» Work to complete: Once the line with "def crtFinish (s" is found in the entries below, repeat it and each following line exactly, up to and including the line with "some r => r". Add no other lines.

» Records from a dataset:
....

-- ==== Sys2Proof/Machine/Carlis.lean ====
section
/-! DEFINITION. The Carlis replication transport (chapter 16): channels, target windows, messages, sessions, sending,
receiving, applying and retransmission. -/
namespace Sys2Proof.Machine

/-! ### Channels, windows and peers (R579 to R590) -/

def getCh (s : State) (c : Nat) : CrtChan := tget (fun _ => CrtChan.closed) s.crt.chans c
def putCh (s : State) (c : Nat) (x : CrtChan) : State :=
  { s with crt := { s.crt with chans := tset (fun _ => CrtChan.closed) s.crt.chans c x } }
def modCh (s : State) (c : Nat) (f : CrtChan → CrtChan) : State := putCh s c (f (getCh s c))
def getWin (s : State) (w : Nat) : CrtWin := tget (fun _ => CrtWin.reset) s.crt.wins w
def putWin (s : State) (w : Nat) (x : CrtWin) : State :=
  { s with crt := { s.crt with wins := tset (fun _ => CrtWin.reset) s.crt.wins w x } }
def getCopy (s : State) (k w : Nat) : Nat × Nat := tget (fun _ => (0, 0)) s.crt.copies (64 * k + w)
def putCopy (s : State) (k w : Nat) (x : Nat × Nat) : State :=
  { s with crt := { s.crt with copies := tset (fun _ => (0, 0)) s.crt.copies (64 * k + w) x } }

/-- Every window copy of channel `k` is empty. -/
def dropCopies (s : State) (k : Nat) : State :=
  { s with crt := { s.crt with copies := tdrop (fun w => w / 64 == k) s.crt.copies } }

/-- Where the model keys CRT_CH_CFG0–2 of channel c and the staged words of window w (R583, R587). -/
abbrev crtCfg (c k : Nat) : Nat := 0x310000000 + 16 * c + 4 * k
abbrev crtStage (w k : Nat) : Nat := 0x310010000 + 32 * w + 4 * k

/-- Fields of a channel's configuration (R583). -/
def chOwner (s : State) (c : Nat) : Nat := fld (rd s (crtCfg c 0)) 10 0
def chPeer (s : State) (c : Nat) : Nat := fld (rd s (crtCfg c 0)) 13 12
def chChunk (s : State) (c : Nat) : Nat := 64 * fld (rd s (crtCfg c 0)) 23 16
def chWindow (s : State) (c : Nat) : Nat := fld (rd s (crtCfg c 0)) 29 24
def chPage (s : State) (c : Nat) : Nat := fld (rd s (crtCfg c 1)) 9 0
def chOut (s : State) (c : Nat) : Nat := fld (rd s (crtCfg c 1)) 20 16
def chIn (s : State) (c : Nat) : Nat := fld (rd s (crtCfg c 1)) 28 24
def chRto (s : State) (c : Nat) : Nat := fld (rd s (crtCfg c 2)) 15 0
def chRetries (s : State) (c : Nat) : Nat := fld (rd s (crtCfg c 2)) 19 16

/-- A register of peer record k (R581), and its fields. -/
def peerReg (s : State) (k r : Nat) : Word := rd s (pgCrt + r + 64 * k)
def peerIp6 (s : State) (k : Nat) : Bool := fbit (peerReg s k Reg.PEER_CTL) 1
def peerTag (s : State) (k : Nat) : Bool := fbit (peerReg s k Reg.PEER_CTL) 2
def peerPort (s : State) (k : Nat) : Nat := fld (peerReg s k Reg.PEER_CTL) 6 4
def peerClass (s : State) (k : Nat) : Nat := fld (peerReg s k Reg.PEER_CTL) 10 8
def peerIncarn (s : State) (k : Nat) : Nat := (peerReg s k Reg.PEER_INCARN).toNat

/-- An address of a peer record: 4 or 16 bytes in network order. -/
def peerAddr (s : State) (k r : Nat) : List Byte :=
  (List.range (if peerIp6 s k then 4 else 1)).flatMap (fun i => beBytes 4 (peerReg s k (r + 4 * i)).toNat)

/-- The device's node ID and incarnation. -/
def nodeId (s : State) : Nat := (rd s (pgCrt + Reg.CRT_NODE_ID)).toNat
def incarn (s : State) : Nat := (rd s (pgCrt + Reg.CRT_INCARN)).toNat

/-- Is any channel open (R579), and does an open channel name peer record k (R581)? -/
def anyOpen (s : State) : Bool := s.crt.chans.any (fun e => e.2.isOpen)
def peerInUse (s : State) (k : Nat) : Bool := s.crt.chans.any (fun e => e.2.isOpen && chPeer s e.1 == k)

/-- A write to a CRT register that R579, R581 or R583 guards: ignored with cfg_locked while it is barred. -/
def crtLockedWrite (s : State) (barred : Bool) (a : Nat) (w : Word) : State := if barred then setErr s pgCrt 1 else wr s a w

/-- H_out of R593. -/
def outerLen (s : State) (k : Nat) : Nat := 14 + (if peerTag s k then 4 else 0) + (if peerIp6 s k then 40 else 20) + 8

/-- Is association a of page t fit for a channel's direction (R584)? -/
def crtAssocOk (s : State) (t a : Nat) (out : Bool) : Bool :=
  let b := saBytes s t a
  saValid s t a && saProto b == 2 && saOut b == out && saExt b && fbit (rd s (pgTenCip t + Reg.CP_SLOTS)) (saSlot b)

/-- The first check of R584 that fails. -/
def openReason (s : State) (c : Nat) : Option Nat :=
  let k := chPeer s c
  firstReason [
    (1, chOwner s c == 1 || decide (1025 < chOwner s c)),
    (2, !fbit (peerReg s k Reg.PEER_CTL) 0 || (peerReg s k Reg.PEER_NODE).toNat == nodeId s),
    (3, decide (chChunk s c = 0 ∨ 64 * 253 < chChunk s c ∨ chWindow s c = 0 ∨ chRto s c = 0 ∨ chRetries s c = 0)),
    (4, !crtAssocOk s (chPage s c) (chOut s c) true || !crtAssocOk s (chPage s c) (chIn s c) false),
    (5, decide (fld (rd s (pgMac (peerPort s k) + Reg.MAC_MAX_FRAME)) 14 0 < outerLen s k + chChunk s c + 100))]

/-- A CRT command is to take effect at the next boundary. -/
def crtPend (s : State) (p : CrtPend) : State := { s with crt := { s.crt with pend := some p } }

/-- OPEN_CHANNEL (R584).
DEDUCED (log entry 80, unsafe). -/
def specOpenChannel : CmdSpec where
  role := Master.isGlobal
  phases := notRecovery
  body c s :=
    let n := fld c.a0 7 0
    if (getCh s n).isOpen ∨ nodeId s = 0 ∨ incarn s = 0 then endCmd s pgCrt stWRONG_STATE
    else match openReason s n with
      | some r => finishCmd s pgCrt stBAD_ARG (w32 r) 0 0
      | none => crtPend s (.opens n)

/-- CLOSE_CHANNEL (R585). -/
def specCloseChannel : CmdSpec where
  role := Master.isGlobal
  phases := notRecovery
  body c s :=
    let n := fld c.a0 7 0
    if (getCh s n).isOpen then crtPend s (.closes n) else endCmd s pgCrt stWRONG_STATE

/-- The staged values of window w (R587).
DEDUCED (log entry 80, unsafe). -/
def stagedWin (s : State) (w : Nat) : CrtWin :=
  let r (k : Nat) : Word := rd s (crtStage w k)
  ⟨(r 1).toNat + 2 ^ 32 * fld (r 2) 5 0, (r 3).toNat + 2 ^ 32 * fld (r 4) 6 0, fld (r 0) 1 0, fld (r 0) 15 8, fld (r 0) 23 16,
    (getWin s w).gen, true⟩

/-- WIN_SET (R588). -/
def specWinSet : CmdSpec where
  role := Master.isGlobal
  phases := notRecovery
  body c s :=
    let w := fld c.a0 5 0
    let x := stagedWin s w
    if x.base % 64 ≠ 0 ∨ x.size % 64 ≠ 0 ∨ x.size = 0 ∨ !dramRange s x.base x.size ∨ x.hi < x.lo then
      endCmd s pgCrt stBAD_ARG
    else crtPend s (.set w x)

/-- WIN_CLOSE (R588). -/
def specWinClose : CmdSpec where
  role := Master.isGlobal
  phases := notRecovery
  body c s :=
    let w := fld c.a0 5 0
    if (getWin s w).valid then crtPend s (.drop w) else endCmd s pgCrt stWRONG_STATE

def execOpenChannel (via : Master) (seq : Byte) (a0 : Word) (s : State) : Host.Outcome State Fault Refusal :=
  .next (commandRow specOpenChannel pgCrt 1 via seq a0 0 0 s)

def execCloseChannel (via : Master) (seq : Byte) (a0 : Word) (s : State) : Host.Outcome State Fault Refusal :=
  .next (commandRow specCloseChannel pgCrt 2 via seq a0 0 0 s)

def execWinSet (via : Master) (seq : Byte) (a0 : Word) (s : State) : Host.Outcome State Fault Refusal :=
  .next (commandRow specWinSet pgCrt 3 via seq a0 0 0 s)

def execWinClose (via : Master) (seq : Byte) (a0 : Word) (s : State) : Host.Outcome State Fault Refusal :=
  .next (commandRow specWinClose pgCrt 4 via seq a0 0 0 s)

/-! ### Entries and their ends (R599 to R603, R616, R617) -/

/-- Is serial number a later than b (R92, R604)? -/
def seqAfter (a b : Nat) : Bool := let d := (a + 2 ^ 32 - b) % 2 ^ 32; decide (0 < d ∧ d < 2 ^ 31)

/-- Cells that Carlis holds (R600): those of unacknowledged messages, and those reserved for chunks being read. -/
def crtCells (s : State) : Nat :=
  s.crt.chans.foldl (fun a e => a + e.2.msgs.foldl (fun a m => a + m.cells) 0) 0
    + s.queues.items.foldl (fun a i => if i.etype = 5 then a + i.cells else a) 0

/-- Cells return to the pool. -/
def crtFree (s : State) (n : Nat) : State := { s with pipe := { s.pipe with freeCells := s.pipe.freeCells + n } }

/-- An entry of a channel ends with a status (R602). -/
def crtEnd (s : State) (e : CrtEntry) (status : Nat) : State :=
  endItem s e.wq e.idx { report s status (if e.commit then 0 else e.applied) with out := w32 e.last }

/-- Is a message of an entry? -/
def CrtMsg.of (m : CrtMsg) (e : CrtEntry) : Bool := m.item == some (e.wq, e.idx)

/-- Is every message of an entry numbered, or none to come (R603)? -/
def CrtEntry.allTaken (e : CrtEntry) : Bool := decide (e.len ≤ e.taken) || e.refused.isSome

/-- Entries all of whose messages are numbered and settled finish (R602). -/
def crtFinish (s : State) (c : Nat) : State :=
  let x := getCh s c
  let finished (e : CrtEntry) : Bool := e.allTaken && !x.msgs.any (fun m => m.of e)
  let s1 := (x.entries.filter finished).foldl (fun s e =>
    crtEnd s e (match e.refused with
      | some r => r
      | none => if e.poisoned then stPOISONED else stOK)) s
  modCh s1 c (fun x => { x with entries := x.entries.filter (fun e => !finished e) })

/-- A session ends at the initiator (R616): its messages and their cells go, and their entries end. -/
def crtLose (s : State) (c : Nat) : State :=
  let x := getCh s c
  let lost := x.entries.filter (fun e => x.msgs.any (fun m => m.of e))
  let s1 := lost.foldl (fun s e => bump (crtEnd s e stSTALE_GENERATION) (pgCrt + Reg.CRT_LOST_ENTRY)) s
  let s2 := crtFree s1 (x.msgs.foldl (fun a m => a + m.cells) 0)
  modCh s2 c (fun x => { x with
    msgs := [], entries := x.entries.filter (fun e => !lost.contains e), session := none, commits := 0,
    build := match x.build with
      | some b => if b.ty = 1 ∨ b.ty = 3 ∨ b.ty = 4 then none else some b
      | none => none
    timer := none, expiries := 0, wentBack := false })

....

» Answer space:
def crtFinish (s : State) (c : Nat) : State :=
  let x := getCh s c
  let finished (e : CrtEntry) : Bool := e.allTaken && !x.msgs.any (fun m => m.of e)
  let s1 := (x.entries.filter finished).foldl (fun s e =>
    crtEnd s e (match e.refused with
      | some r => r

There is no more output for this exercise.